Problem to solve
A faithful, complete copy of the records is required.
**** Input for this task
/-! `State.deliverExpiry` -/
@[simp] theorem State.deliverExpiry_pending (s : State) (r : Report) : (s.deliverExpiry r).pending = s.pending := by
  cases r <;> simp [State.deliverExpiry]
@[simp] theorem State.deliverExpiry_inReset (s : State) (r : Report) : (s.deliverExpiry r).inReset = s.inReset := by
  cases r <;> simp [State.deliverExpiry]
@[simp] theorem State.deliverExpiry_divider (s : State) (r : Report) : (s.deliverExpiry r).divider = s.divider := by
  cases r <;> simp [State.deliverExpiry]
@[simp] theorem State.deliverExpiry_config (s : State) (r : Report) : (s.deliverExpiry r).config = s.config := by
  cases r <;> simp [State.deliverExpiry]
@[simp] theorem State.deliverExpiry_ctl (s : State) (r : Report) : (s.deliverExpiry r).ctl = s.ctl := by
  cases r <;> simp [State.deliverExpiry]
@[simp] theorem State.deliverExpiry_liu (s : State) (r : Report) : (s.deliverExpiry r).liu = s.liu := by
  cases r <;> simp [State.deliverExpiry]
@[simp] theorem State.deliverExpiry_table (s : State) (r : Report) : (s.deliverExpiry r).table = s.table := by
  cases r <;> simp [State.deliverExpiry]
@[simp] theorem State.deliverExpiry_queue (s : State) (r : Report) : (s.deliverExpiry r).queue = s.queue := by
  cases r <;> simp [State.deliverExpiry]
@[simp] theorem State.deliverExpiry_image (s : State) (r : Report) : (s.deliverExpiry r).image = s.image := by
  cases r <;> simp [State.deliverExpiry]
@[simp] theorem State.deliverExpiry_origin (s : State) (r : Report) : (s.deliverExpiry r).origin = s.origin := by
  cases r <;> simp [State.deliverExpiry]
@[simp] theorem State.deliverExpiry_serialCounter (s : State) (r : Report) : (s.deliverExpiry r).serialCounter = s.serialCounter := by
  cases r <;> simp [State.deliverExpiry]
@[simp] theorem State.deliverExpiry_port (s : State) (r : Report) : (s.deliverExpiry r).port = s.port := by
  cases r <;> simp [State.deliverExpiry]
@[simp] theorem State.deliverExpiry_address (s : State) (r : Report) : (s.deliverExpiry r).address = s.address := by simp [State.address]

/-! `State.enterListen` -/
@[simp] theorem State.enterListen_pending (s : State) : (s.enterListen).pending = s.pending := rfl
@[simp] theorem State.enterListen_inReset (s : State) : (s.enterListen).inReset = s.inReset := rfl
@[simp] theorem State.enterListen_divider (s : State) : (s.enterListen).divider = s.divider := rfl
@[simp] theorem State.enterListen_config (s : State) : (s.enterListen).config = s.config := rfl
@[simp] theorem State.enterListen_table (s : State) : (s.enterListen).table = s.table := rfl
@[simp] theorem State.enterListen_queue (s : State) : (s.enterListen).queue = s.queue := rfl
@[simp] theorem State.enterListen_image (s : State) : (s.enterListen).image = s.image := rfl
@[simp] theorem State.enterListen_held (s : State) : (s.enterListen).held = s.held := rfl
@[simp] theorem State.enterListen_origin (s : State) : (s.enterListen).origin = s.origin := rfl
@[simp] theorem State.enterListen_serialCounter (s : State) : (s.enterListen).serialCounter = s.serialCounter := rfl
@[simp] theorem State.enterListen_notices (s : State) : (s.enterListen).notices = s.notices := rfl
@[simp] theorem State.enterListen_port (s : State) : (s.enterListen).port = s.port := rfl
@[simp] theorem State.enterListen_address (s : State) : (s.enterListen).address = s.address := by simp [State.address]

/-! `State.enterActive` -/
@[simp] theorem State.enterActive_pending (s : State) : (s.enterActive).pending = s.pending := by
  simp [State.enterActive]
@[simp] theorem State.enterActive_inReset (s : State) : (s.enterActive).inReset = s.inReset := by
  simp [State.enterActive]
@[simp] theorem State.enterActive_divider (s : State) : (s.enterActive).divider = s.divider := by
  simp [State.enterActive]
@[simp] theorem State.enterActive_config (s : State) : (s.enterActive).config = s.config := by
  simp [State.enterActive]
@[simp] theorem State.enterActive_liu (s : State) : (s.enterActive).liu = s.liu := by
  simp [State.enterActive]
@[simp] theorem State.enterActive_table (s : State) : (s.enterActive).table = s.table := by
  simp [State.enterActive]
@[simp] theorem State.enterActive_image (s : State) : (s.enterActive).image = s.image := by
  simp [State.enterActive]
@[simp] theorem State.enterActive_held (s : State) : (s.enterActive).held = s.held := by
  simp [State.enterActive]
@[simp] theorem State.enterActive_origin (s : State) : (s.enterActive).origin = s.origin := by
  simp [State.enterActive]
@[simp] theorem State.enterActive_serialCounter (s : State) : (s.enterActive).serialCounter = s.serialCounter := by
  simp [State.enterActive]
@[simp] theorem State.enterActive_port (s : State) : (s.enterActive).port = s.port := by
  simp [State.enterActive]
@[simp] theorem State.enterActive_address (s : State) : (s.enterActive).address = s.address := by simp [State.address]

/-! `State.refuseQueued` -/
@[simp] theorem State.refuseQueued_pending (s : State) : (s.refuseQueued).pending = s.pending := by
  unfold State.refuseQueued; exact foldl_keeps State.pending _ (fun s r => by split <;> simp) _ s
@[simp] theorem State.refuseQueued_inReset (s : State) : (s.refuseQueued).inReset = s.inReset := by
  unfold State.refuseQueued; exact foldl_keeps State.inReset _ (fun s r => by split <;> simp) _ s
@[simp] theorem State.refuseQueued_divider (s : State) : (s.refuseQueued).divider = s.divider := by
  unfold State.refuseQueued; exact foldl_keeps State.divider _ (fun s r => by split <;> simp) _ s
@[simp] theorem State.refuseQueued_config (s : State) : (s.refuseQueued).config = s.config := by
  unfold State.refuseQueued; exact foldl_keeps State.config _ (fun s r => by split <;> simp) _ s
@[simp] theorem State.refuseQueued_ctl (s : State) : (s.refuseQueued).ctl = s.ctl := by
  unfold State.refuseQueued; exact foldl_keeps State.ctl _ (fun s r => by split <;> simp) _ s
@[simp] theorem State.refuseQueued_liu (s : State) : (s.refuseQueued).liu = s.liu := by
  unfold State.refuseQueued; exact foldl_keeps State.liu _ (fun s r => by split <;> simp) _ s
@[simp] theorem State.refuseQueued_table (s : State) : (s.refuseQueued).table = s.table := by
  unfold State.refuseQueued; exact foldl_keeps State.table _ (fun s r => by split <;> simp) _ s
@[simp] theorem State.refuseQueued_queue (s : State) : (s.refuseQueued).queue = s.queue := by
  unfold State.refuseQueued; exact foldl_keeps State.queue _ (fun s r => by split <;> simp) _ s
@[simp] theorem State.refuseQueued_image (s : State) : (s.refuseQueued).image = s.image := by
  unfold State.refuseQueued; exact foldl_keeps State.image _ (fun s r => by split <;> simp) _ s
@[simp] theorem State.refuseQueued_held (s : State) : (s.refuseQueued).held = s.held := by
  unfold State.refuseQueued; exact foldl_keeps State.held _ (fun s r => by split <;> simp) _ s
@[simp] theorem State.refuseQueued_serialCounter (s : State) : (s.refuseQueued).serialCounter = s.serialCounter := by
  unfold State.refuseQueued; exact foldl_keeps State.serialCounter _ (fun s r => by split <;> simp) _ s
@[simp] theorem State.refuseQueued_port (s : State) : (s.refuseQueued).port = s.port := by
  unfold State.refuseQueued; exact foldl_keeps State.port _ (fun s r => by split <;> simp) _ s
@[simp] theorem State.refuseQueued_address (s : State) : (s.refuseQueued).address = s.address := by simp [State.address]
********
Written answer
/-! `State.deliverExpiry` -/
@[simp] theorem State.deliverExpiry_pending (s : State) (r : Report) : (s.deliverExpiry r).pending = s.pending := by
  cases r <;> simp [State.deliverExpiry]
@[simp] theorem State.deliverExpiry_inReset (s : State) (r : Report) : (s.deliverExpiry r).inReset = s.inReset := by
  cases r <;> simp [State.deliverExpiry]
@[simp] theorem State.deliverExpiry_divider (s : State) (r : Report) : (s.deliverExpiry r).divider = s.divider := by
  cases r <;> simp [State.deliverExpiry]
@[simp] theorem State.deliverExpiry_config (s : State) (r : Report) : (s.deliverExpiry r).config = s.config := by
  cases r <;> simp [State.deliverExpiry]
@[simp] theorem State.deliverExpiry_ctl (s : State) (r : Report) : (s.deliverExpiry r).ctl = s.ctl := by
  cases r <;> simp [State.deliverExpiry]
@[simp] theorem State.deliverExpiry_liu (s : State) (r : Report) : (s.deliverExpiry r).liu = s.liu := by
  cases r <;> simp [State.deliverExpiry]
@[simp] theorem State.deliverExpiry_table (s : State) (r : Report) : (s.deliverExpiry r).table = s.table := by
  cases r <;> simp [State.deliverExpiry]
@[simp] theorem State.deliverExpiry_queue (s : State) (r : Report) : (s.deliverExpiry r).queue = s.queue := by
  cases r <;> simp [State.deliverExpiry]
@[simp] theorem State.deliverExpiry_image (s : State) (r : Report) : (s.deliverExpiry r).image = s.image := by
  cases r <;> simp [State.deliverExpiry]
@[simp] theorem State.deliverExpiry_origin (s : State) (r : Report) : (s.deliverExpiry r).origin = s.origin := by
  cases r <;> simp [State.deliverExpiry]
@[simp] theorem State.deliverExpiry_serialCounter (s : State) (r : Report) : (s.deliverExpiry r).serialCounter = s.serialCounter := by
  cases r <;> simp [State.deliverExpiry]
@[simp] theorem State.deliverExpiry_port (s : State) (r : Report) : (s.deliverExpiry r).port = s.port := by
  cases r <;> simp [State.deliverExpiry]
@[simp] theorem State.deliverExpiry_address (s : State) (r : Report) : (s.deliverExpiry r).address = s.address := by simp [State.address]

/-! `State.enterListen` -/
@[simp] theorem State.enterListen_pending (s : State) : (s.enterListen).pending = s.pending := rfl
@[simp] theorem State.enterListen_inReset (s : State) : (s.enterListen).inReset = s.inReset := rfl
@[simp] theorem State.enterListen_divider (s : State) : (s.enterListen).divider = s.divider := rfl
@[simp] theorem State.enterListen_config (s : State) : (s.enterListen).config = s.config := rfl
@[simp] theorem State.enterListen_table (s : State) : (s.enterListen).table = s.table := rfl
@[simp] theorem State.enterListen_queue (s : State) : (s.enterListen).queue = s.queue := rfl
@[simp] theorem State.enterListen_image (s : State) : (s.enterListen).image = s.image := rfl
@[simp] theorem State.enterListen_held (s : State) : (s.enterListen).held = s.held := rfl
@[simp] theorem State.enterListen_origin (s : State) : (s.enterListen).origin = s.origin := rfl
@[simp] theorem State.enterListen_serialCounter (s : State) : (s.enterListen).serialCounter = s.serialCounter := rfl
@[simp] theorem State.enterListen_notices (s : State) : (s.enterListen).notices = s.notices := rfl
@[simp] theorem State.enterListen_port (s : State) : (s.enterListen).port = s.port := rfl
@[simp] theorem State.enterListen_address (s : State) : (s.enterListen).address = s.address := by simp [State.address]

/-! `State.enterActive` -/
@[simp] theorem State.enterActive_pending (s : State) : (s.enterActive).pending = s.pending := by
  simp [State.enterActive]
@[simp] theorem State.enterActive_inReset (s : State) : (s.enterActive).inReset = s.inReset := by
  simp [State.enterActive]
@[simp] theorem State.enterActive_divider (s : State) : (s.enterActive).divider = s.divider := by
  simp [State.enterActive]
@[simp] theorem State.enterActive_config (s : State) : (s.enterActive).config = s.config := by
  simp [State.enterActive]
@[simp] theorem State.enterActive_liu (s : State) : (s.enterActive).liu = s.liu := by
  simp [State.enterActive]
@[simp] theorem State.enterActive_table (s : State) : (s.enterActive).table = s.table := by
  simp [State.enterActive]
@[simp] theorem State.enterActive_image (s : State) : (s.enterActive).image = s.image := by
  simp [State.enterActive]
@[simp] theorem State.enterActive_held (s : State) : (s.enterActive).held = s.held := by
  simp [State.enterActive]
@[simp] theorem State.enterActive_origin (s : State) : (s.enterActive).origin = s.origin := by
  simp [State.enterActive]
@[simp] theorem State.enterActive_serialCounter (s : State) : (s.enterActive).serialCounter = s.serialCounter := by
  simp [State.enterActive]
@[simp] theorem State.enterActive_port (s : State) : (s.enterActive).port = s.port := by
  simp [State.enterActive]
@[simp] theorem State.enterActive_address (s : State) : (s.enterActive).address = s.address := by simp [State.address]

/-! `State.refuseQueued` -/
@[simp] theorem State.refuseQueued_pending (s : State) : (s.refuseQueued).pending = s.pending := by
  unfold State.refuseQueued; exact foldl_keeps State.pending _ (fun s r => by split <;> simp) _ s
@[simp] theorem State.refuseQueued_inReset (s : State) : (s.refuseQueued).inReset = s.inReset := by
  unfold State.refuseQueued; exact foldl_keeps State.inReset _ (fun s r => by split <;> simp) _ s
@[simp] theorem State.refuseQueued_divider (s : State) : (s.refuseQueued).divider = s.divider := by
  unfold State.refuseQueued; exact foldl_keeps State.divider _ (fun s r => by split <;> simp) _ s
@[simp] theorem State.refuseQueued_config (s : State) : (s.refuseQueued).config = s.config := by
  unfold State.refuseQueued; exact foldl_keeps State.config _ (fun s r => by split <;> simp) _ s
@[simp] theorem State.refuseQueued_ctl (s : State) : (s.refuseQueued).ctl = s.ctl := by
  unfold State.refuseQueued; exact foldl_keeps State.ctl _ (fun s r => by split <;> simp) _ s
@[simp] theorem State.refuseQueued_liu (s : State) : (s.refuseQueued).liu = s.liu := by
  unfold State.refuseQueued; exact foldl_keeps State.liu _ (fun s r => by split <;> simp) _ s
@[simp] theorem State.refuseQueued_table (s : State) : (s.refuseQueued).table = s.table := by
  unfold State.refuseQueued; exact foldl_keeps State.table _ (fun s r => by split <;> simp) _ s
@[simp] theorem State.refuseQueued_queue (s : State) : (s.refuseQueued).queue = s.queue := by
  unfold State.refuseQueued; exact foldl_keeps State.queue _ (fun s r => by split <;> simp) _ s
@[simp] theorem State.refuseQueued_image (s : State) : (s.refuseQueued).image = s.image := by
  unfold State.refuseQueued; exact foldl_keeps State.image _ (fun s r => by split <;> simp) _ s
@[simp] theorem State.refuseQueued_held (s : State) : (s.refuseQueued).held = s.held := by
  unfold State.refuseQueued; exact foldl_keeps State.held _ (fun s r => by split <;> simp) _ s
@[simp] theorem State.refuseQueued_serialCounter (s : State) : (s.refuseQueued).serialCounter = s.serialCounter := by
  unfold State.refuseQueued; exact foldl_keeps State.serialCounter _ (fun s r => by split <;> simp) _ s
@[simp] theorem State.refuseQueued_port (s : State) : (s.refuseQueued).port = s.port := by
  unfold State.refuseQueued; exact foldl_keeps State.port _ (fun s r => by split <;> simp) _ s
@[simp] theorem State.refuseQueued_address (s : State) : (s.refuseQueued).address = s.address := by simp [State.address]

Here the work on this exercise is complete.